------ Dataset extract

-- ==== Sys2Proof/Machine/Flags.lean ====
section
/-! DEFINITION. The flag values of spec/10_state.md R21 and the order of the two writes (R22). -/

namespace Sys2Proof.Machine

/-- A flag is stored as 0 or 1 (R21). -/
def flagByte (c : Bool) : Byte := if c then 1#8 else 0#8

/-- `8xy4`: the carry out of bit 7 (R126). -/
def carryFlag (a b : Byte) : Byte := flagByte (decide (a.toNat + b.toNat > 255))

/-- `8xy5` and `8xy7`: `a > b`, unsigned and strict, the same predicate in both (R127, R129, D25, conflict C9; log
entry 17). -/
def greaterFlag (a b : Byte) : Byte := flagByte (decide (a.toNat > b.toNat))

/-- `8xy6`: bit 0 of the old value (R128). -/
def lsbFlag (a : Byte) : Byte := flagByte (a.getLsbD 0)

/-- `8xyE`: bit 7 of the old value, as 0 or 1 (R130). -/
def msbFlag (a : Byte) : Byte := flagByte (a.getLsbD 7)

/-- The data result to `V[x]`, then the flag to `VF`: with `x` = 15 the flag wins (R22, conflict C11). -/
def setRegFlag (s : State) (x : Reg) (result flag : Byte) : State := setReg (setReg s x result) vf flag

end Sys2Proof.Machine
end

------------

Please return only the lines above, starting at the line that has "value (R128). -/" and ending at the line that has "conflict C11). -/", keeping both and leaving each one unchanged.

[Output of the exercise]
/-- `8xy6`: bit 0 of the old value (R128). -/
def lsbFlag (a : Byte) : Byte := flagByte (a.getLsbD 0)

/-- `8xyE`: bit 7 of the old value, as 0 or 1 (R130). -/
def msbFlag (a : Byte) : Byte := flagByte (a.getLsbD 7)

/-- The data result to `V[x]`, then the flag to `VF`: with `x` = 15 the flag wins (R22, conflict C11). -/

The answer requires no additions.